Could you copy each line of the entries that contains "induction"?

━━━━━━━━

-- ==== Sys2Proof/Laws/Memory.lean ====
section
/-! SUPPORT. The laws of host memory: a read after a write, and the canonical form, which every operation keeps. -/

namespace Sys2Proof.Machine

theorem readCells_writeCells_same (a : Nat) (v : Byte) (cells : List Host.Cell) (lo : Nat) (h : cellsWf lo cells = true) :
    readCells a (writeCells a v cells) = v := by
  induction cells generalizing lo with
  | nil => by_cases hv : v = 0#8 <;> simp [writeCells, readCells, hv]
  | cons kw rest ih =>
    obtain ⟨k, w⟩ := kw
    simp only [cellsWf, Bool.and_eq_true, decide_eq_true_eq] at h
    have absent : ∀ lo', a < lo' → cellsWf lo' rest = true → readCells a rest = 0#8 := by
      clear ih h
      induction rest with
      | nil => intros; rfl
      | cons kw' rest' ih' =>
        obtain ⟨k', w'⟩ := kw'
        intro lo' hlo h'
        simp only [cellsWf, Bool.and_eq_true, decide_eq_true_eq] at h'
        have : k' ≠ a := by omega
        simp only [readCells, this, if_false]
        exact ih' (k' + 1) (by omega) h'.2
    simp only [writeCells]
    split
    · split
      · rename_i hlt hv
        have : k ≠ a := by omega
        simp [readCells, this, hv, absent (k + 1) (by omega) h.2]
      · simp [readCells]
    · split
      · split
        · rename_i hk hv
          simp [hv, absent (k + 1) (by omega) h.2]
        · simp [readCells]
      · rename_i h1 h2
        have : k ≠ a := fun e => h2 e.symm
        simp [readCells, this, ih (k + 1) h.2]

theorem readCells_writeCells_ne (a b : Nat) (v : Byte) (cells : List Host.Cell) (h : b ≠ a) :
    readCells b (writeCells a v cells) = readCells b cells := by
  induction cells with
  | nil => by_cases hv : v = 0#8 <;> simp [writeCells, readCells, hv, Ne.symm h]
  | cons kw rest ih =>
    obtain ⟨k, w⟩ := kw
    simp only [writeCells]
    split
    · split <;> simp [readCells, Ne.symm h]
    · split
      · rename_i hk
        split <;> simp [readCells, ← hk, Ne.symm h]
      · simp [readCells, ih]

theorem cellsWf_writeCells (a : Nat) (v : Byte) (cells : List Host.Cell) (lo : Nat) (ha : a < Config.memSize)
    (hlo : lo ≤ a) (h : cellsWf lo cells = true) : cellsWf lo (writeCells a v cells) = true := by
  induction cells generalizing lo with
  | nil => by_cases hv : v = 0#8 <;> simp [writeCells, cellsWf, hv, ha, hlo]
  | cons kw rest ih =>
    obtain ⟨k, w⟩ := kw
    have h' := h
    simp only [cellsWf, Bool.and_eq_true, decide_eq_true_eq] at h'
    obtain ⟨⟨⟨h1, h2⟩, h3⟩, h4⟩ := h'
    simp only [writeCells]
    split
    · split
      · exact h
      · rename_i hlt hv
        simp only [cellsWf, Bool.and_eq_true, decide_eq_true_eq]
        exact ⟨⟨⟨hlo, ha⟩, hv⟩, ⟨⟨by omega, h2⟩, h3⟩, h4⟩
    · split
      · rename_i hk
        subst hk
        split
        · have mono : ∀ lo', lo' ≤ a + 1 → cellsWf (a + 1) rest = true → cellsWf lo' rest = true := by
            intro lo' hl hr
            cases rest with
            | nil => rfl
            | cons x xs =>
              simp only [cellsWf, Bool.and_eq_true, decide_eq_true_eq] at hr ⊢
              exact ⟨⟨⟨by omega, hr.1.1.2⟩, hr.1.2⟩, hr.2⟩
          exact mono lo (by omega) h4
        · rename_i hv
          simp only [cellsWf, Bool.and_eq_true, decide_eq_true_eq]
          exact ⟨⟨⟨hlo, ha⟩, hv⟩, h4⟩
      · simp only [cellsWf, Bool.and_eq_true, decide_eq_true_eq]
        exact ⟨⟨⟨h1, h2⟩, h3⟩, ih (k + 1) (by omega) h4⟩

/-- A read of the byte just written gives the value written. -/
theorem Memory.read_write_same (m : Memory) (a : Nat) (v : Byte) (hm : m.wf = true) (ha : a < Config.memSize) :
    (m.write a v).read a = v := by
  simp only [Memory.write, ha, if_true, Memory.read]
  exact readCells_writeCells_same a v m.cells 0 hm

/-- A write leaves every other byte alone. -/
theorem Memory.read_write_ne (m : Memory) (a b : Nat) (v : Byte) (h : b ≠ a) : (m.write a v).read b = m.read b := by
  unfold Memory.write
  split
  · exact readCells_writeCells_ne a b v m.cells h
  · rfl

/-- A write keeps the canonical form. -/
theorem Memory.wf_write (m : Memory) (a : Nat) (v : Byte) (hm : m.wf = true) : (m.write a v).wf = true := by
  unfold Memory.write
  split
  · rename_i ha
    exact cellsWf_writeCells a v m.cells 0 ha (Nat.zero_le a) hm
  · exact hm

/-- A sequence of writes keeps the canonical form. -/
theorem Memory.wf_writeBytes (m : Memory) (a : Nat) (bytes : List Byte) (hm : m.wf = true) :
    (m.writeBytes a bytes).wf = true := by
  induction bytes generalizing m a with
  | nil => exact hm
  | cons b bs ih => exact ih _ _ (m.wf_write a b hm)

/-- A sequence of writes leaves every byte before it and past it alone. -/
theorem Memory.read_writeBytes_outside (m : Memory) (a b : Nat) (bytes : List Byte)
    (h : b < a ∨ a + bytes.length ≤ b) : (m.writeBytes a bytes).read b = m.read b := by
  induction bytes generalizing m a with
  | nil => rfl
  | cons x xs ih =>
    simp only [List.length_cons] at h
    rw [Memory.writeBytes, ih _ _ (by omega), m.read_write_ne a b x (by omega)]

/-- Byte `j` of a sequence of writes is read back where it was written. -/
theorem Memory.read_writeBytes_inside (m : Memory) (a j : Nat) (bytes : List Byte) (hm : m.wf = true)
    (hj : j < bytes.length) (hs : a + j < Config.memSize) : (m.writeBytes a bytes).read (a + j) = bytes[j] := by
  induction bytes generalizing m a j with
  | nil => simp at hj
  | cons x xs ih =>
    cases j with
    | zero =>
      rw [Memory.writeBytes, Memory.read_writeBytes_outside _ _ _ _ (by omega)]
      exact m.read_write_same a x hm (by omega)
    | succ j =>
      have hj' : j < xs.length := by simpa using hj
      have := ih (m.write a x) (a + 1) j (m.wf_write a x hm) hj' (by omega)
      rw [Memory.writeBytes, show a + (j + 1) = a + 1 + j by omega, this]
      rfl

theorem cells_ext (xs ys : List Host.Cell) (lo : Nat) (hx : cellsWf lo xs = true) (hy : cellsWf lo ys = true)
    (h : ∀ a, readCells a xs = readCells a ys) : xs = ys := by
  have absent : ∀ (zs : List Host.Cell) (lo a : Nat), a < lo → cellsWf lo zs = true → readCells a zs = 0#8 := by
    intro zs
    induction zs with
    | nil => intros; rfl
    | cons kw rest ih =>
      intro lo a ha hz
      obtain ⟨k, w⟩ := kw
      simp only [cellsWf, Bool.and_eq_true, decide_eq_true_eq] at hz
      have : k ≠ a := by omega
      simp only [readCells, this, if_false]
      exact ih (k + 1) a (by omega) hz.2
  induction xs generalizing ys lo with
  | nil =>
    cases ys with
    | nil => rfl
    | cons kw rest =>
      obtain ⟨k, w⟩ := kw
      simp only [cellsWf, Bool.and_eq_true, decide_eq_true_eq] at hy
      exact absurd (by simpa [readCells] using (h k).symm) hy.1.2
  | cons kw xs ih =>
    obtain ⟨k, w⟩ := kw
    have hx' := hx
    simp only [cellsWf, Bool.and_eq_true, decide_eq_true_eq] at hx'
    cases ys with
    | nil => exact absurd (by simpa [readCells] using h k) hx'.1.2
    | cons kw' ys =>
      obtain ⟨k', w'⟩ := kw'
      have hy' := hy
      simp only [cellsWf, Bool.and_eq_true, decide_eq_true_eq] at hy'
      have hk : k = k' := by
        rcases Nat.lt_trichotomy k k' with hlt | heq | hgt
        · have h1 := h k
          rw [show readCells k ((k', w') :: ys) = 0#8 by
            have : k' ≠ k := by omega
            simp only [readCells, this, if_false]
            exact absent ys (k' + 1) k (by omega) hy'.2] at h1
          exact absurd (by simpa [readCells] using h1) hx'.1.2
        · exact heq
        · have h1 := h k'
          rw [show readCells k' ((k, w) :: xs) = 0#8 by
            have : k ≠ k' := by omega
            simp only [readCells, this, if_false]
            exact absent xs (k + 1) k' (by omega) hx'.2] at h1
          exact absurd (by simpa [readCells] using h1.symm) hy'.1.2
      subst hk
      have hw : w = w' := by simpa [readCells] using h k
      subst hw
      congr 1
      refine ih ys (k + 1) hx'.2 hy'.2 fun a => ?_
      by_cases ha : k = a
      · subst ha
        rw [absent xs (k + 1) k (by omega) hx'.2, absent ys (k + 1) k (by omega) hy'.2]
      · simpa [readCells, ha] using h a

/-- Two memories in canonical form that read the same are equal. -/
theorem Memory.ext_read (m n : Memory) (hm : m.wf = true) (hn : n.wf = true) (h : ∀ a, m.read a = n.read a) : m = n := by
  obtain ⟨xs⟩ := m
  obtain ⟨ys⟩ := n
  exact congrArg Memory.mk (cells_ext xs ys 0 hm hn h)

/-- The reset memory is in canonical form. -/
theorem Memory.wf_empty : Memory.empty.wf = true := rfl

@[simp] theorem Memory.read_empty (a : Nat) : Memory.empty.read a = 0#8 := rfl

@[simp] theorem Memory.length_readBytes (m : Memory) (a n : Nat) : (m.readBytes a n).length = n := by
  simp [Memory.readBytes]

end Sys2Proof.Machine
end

━━━━━━━━

**Solution**:
  induction cells generalizing lo with
      induction rest with
  induction cells with
  induction cells generalizing lo with
  induction bytes generalizing m a with
  induction bytes generalizing m a with
  induction bytes generalizing m a j with
    induction zs with
  induction xs generalizing ys lo with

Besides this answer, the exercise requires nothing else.